38 Single F with two children. I work full time and receive no maintenance. I have both children home with me full time. Youngest child is 7, eldest is 16.
My youngest child's dad became abusive in every way once I fell pregnant, very subtle in the beginning but over time, I was bullied into sex, financially ruined, mentally abused and was left suicidal. I managed to get away when my youngest was 2 years old.
I grew up in an abusive home. Father was physically abusive to mum, emotionally unavailable towards me. Mother was mentally unstable and I was raised mostly by grandparents. Mothers mental health issues were present before my birth, but this was later blamed on me. I do often think however, that much of it was down to being spoiled and throwing tantrums.

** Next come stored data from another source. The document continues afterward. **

-- ==== Sys2Proof/Laws/ChangesInTwin.lean ====
section
/-! SUPPORT. What each function of Twin.lean changes at most: one lemma for each. -/

namespace Sys2Proof.Machine

theorem setComparing_changes {L : List Part} {s t0 : State} (hL : sub [.regs] L = true) (h0t : Changes L s t0) :
    Changes L s (setComparing t0) := by
  unfold setComparing
  exact State.setBit_changes (sub_of hL rfl) h0t _ _ _

theorem takeRole_changes {L : List Part} {s t0 : State} (hL : sub [.regs, .faults] L = true) (h0t : Changes L s t0) :
    Changes L s (takeRole t0) := by
  unfold takeRole
  exact State.raise_changes (sub_of hL rfl) (State.evt_changes (sub_of hL rfl) (State.setBit_changes (sub_of hL rfl) h0t _ _ _) _ _) _ _ _ _

theorem takeOverRole_changes {L : List Part} {s t0 : State} (hL : sub [.regs, .pins, .aud, .faults, .twin] L = true) (h0t : Changes L s t0) :
    Changes L s (takeOverRole t0) := by
  unfold takeOverRole
  extract_lets -merge -useContext x0 x1 x2 x3 x4
  try clear_value x1 x2 x3 x4
  have h5 : Changes L s x0 := takeRole_changes (sub_of hL rfl) h0t
  try clear_value x0
  exact Changes.upd [.pins, .aud, .twin] (sub_of hL rfl) h5 rfl rfl rfl rfl (Nat.le_refl _) (fun p hp => by cases p <;> first | rfl | exact ⟨rfl, rfl⟩ | exact absurd (by decide) hp)

theorem dropRole_changes {L : List Part} {s t0 : State} (hL : sub [.regs] L = true) (h0t : Changes L s t0) :
    Changes L s (dropRole t0) := by
  unfold dropRole
  exact State.evt_changes (sub_of hL rfl) (State.setBit_changes (sub_of hL rfl) h0t _ _ _) _ _

theorem stileEnable_changes {L : List Part} {s t0 : State} (hL : sub [.regs, .etm, .twin] L = true) (h0t : Changes L s t0) :
    Changes L s (stileEnable t0) := by
  unfold stileEnable
  refine Changes.ite ?_ ?_
  · exact h0t
  · split
    · rename_i x0 x1 x2 heq3
      exact State.failCheck_changes (sub_of hL rfl) h0t _ _ _ _
    · rename_i x4 heq5
      extract_lets -merge -useContext x6 x7
      have h8 : Changes L s x6 := State.setN_changes (sub_of hL rfl) (State.activate_changes (sub_of hL rfl) h0t _) _ _
      have h9 : Changes L s x7 := Changes.set_twin (sub_of hL rfl) h8 _
      try clear_value x6 x7
      exact withdrawPath_changes (sub_of hL rfl) (State.evt_changes (sub_of hL rfl) h9 _ _) _

theorem stileDisable_changes {L : List Part} {s t0 : State} (hL : sub [.regs, .etm, .twin] L = true) (h0t : Changes L s t0) :
    Changes L s (stileDisable t0) := by
  unfold stileDisable
  refine Changes.ite ?_ ?_
  · exact h0t
  · refine Changes.ite ?_ ?_
    · exact State.refuse_changes (sub_of hL rfl) h0t _ _ _ _
    · extract_lets -merge -useContext x0 x1
      have h2 : Changes L s x0 := State.setReg_changes (sub_of hL rfl) (State.deactivate_changes (sub_of hL rfl) h0t _) _ _
      have h3 : Changes L s x1 := Changes.set_twin (sub_of hL rfl) h2 _
      try clear_value x0 x1
      exact State.guarantee_changes (sub_of hL rfl) (restorePath_changes (sub_of hL rfl) (restorePath_changes (sub_of hL rfl) h3 _) _)

theorem hello_changes {L : List Part} {s t0 : State} (hL : sub [.regs, .twin] L = true) (h0t : Changes L s t0) (a1 : Sys2Proof.HelloMsg) :
    Changes L s (hello t0 a1) := by
  unfold hello
  refine Changes.ite ?_ ?_
  · exact h0t
  · extract_lets -merge -useContext x0 x1
    try clear_value x1
    have hf0 : ∀ y2, Changes L s y2 → Changes L s (x0 y2) := by
      intro y2 h3
      unfold x0
      exact Changes.set_twin (sub_of hL rfl) h3 _
    try clear_value x0
    exact Changes.ite (hf0 _ (State.refuse_changes (sub_of hL rfl) h0t _ _ _ _)) (Changes.ite (hf0 _ (State.refuse_changes (sub_of hL rfl) h0t _ _ _ _)) (Changes.set_twin (sub_of hL rfl) h0t _))

theorem helloSend_changes {L : List Part} {s t0 : State} (hL : sub [.twin, .sent] L = true) (h0t : Changes L s t0) :
    Changes L s (helloSend t0) := by
  unfold helloSend
  refine Changes.ite ?_ ?_
  · exact h0t
  · extract_lets -merge -useContext x0 x1 x2
    try clear_value x0 x1 x2
    exact Changes.upd [.twin, .sent] (sub_of hL rfl) h0t rfl rfl rfl rfl (Nat.le_refl _) (fun p hp => by cases p <;> first | rfl | exact ⟨rfl, rfl⟩ | exact absurd (by decide) hp)

theorem moveThreads_changes {L : List Part} {s t0 : State} (hL : sub [.rv] L = true) (h0t : Changes L s t0) (a1 : BitVec 32) :
    Changes L s (moveThreads t0 a1) := by
  unfold moveThreads
  exact Changes.set_rv (sub_of hL rfl) h0t _

theorem movePositions_changes {L : List Part} {s t0 : State} (hL : sub [.stp, .mill, .clp, .ing, .etm, .ptp, .aud, .mon, .twin, .boot] L = true) (h0t : Changes L s t0) (a1 : BitVec 32) :
    Changes L s (movePositions t0 a1) := by
  unfold movePositions
  extract_lets -merge -useContext x0 x1 x2 x3 x4 x5 x6 x7 x8 x9 x10 x11 x12
  try clear_value x0 x1 x2 x3 x4 x5 x6 x7 x8 x9 x10 x11 x12
  exact Changes.upd [.stp, .mill, .clp, .ing, .etm, .ptp, .aud, .mon, .twin, .boot] (sub_of hL rfl) h0t rfl rfl rfl rfl (Nat.le_refl _) (fun p hp => by cases p <;> first | rfl | exact ⟨rfl, rfl⟩ | exact absurd (by decide) hp)

theorem moveFails_changes {L : List Part} {s t0 : State} (hL : sub [.hbm] L = true) (h0t : Changes L s t0) (a1 : BitVec 32) :
    Changes L s (moveFails t0 a1) := by
  unfold moveFails
  exact Changes.upd [.hbm] (sub_of hL rfl) h0t rfl rfl rfl rfl (Nat.le_refl _) (fun p hp => by cases p <;> first | rfl | exact ⟨rfl, rfl⟩ | exact absurd (by decide) hp)

theorem renumber_changes {L : List Part} {s t0 : State} (hL : sub [.regs, .stp, .mill, .clp, .ing, .etm, .ptp, .aud, .mon, .rv, .hbm, .twin, .boot] L = true) (h0t : Changes L s t0) (a1 : BitVec 32) :
    Changes L s (renumber t0 a1) := by
  unfold renumber
  extract_lets -merge -useContext x0 x1 x2
  try clear_value x0
  have h3 : Changes L s x1 := moveThreads_changes (sub_of hL rfl) (moveFails_changes (sub_of hL rfl) (movePositions_changes (sub_of hL rfl) h0t _) _) _
  have h4 : Changes L s x2 := State.setPtpMap_changes (sub_of hL rfl) h3 _
  try clear_value x1 x2
  exact Changes.foldl (fun x5 _ h6 => (Changes.ite (disarm_changes (sub_of hL rfl) h6 _) h6)) (State.setPos_changes (sub_of hL rfl) h4 _)

theorem stepIn_changes {L : List Part} {s t0 : State} (hL : sub [.regs, .stp, .mill, .clp, .ing, .etm, .ptp, .aud, .mon, .rv, .hbm, .faults, .twin, .boot] L = true) (h0t : Changes L s t0) :
    Changes L s (stepIn t0) := by
  unfold stepIn
  split
  · rename_i x0 heq1
    exact h0t
  · rename_i x2 x3 heq4
    refine Changes.ite ?_ ?_
    · exact h0t
    · extract_lets -merge -useContext x5 x6 x7
      try clear_value x7
      have h8 : Changes L s x5 := Changes.ite (renumber_changes (sub_of hL rfl) (State.toFrameStart_changes (sub_of hL rfl) h0t) _) (takeRole_changes (sub_of hL rfl) (State.toPos_changes (sub_of hL rfl) h0t _))
      have h9 : Changes L s x6 := State.evt_changes (sub_of hL rfl) (State.setF_changes (sub_of hL rfl) h8 _ _ _ _) _ _
      try clear_value x5 x6
      exact withdrawPath_changes (sub_of hL rfl) (State.guarantee_changes (sub_of hL rfl) (setComparing_changes (sub_of hL rfl) (Changes.set_twin (sub_of hL rfl) h9 _))) _

theorem heartbeatMsg_changes {L : List Part} {s t0 : State} (hL : sub [] L = true) (h0t : Changes L s t0) :
    Changes L s (heartbeatMsg t0).2 := by
  unfold heartbeatMsg
  split
  rename_i x0 x1 x2 heq3
  have h4 : Changes L s x2 := by
    rw [show x2 = (_, x2).2 from rfl, ← heq3]
    exact State.draw_changes h0t
  extract_lets -merge -useContext x5
  try clear_value x5
  exact h4

theorem toLine64_changes {L : List Part} {s t0 : State} (hL : sub [.regs, .stp] L = true) (h0t : Changes L s t0) :
    Changes L s (toLine64 t0) := by
  unfold toLine64
  refine Changes.ite ?_ ?_
  · exact h0t
  · extract_lets -merge -useContext x0
    try clear_value x0
    exact Changes.ite (State.setPos_changes (sub_of hL rfl) h0t _) (State.enterFrame_changes (sub_of hL rfl) h0t _ _)

theorem heartbeatSend_changes {L : List Part} {s t0 : State} (hL : sub [.regs, .stp, .sent] L = true) (h0t : Changes L s t0) :
    Changes L s (heartbeatSend t0) := by
  unfold heartbeatSend
  refine Changes.ite ?_ ?_
  · exact h0t
  · split
    rename_i x0 x1 x2 heq3
    have h4 : Changes L s x2 := by
      rw [show x2 = (_, x2).2 from rfl, ← heq3]
      exact heartbeatMsg_changes (sub_of hL rfl) (toLine64_changes (sub_of hL rfl) h0t)
    exact Changes.set_sent (sub_of hL rfl) h4 _

theorem noteDual_changes {L : List Part} {s t0 : State} (hL : sub [.regs] L = true) (h0t : Changes L s t0) (a1 : Bool) :
    Changes L s (noteDual t0 a1) := by
  unfold noteDual
  exact State.setBit_changes (sub_of hL rfl) h0t _ _ _

theorem settleStile_changes {L : List Part} {s t0 : State} (hL : sub [.regs] L = true) (h0t : Changes L s t0) :
    Changes L s (settleStile t0) := by
  unfold settleStile
  exact Changes.ite (State.clearCause_changes (sub_of hL rfl) h0t _) (State.guarantee_changes (sub_of hL rfl) h0t)

theorem heartbeat_changes {L : List Part} {s t0 : State} (hL : sub [.regs, .twin] L = true) (h0t : Changes L s t0) (a1 : Sys2Proof.HeartbeatMsg) :
    Changes L s (heartbeat t0 a1) := by
  unfold heartbeat
  refine Changes.ite ?_ ?_
  · exact h0t
  · split
    rename_i x0 x1 x2 heq3
    extract_lets -merge -useContext x4 x5 x6 x7 x8 x9 x10 x11 x12 x13 x14
    try clear_value x5 x8 x9 x10 x14
    have h15 : Changes L s x4 := State.setN_changes (sub_of hL rfl) (State.setN_changes (sub_of hL rfl) h0t _ _) _ _
    have h16 : Changes L s x6 := Changes.set_twin (sub_of hL rfl) h15 _
    have h17 : Changes L s x7 := State.evt_changes (sub_of hL rfl) h16 _ _
    have h18 : Changes L s x11 := Changes.set_twin (sub_of hL rfl) h16 _
    have h19 : Changes L s x12 := noteDual_changes (sub_of hL rfl) h18 _
    have h20 : Changes L s x13 := State.setBit_changes (sub_of hL rfl) h19 _ _ _
    try clear_value x4 x6 x7 x11 x12 x13
    exact Changes.ite (Changes.set_twin (sub_of hL rfl) h17 _) (Changes.ite (settleStile_changes (sub_of hL rfl) (setComparing_changes (sub_of hL rfl) (Changes.set_twin (sub_of hL rfl) h20 _))) h19)

theorem beaconSend_changes {L : List Part} {s t0 : State} (hL : sub [.sent] L = true) (h0t : Changes L s t0) :
    Changes L s (beaconSend t0) := by
  unfold beaconSend
  refine Changes.ite ?_ ?_
  · exact h0t
  · split
    rename_i x0 x1 x2 heq3
    have h4 : Changes L s x2 := by
      rw [show x2 = (_, x2).2 from rfl, ← heq3]
      exact heartbeatMsg_changes (sub_of hL rfl) h0t
    extract_lets -merge -useContext x5
    try clear_value x5
    exact Changes.set_sent (sub_of hL rfl) h4 _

Mother remained with abusive father on and off for all of my life. The physical abuse stopped many years ago, along with the aggression on the whole. Mother stayed because of money. Never worked, has an allowance every week.
When eldest son was born, I was in a financially good position and always shared my income with my parents where possible. Paid towards holidays for them, towards new front doors, decorating, gifts, meals etc. This was because they helped me with afterschool care. Both offered physical payment but I feel they enjoyed having open access to my income when it suited.
I've always been independent in every way, probably due to the issues I encountered as a child. They have helped me with my eldest son with after school care and I was always grateful for this. They were far better grandparents than parents and this was good to see. They'd both mellowed a great deal as they'd grown older.
When I found myself in hardship when in my abusive relationship, my parents helped me financially and allowed me to lean on them for help. I didn't lead a lavish lifestyle and worked 3 jobs around my youngest son, in order to provide the best way I could as a single parent of two children. I was always told I didn't have to pay them back, as they may need help some day and would expect me to help them. Of course, I would do this and always had in the past anyway. I always felt the need to buy them things and go over the top at Christmas and birthday for them both, because I always felt I had something to prove and because I had very little as a child.
Unfortunately, three years ago I retaliated in an argument where I was once again bullied by my mother (no change there), and for once I stood up for myself. I'd been having counselling and for once, was starting to feel confident in myself. I don't think she liked this and has always enjoyed tearing me down. She became physically and verbally abusive, I left and have never spoken to them since.
Since this incident, I have heard several lies about myself. I have heard how I was physically violent towards them. I have never retaliated however, they are now saying I've swindled them for money from the help I received. Saying I took them to the cleaners. They have also claimed I am aggressive to my children and threatening towards them. I have always done my absolute best to be the best mother I can be, because I know what it's like to have a bad one, so this hurt.
They have been going into family owned businesses in our area complaining for the help I had off them. They have said I am evil and wicked. They have told people I have tried to steal from them, amongst other things. The help was thrown back in my face a few times, and I asked for bank details to pay them back, to which they refused and stated I'd try to steal money from their account.
I've had more counselling since the initial incident, have done better in work and am much happier in myself (something I've never felt before), but now I'm thinking I should just struggle for 12 months or so and go back through old bank statements to see however much I've had and just pay them back. I'm not sure how I could set up a standing order with them refusing to give me details though?
Should I just pay them back and allow them to continue with the smear campaign? My worry is what they'll say next if I do, as it'll be something less they'll be able to hold against me.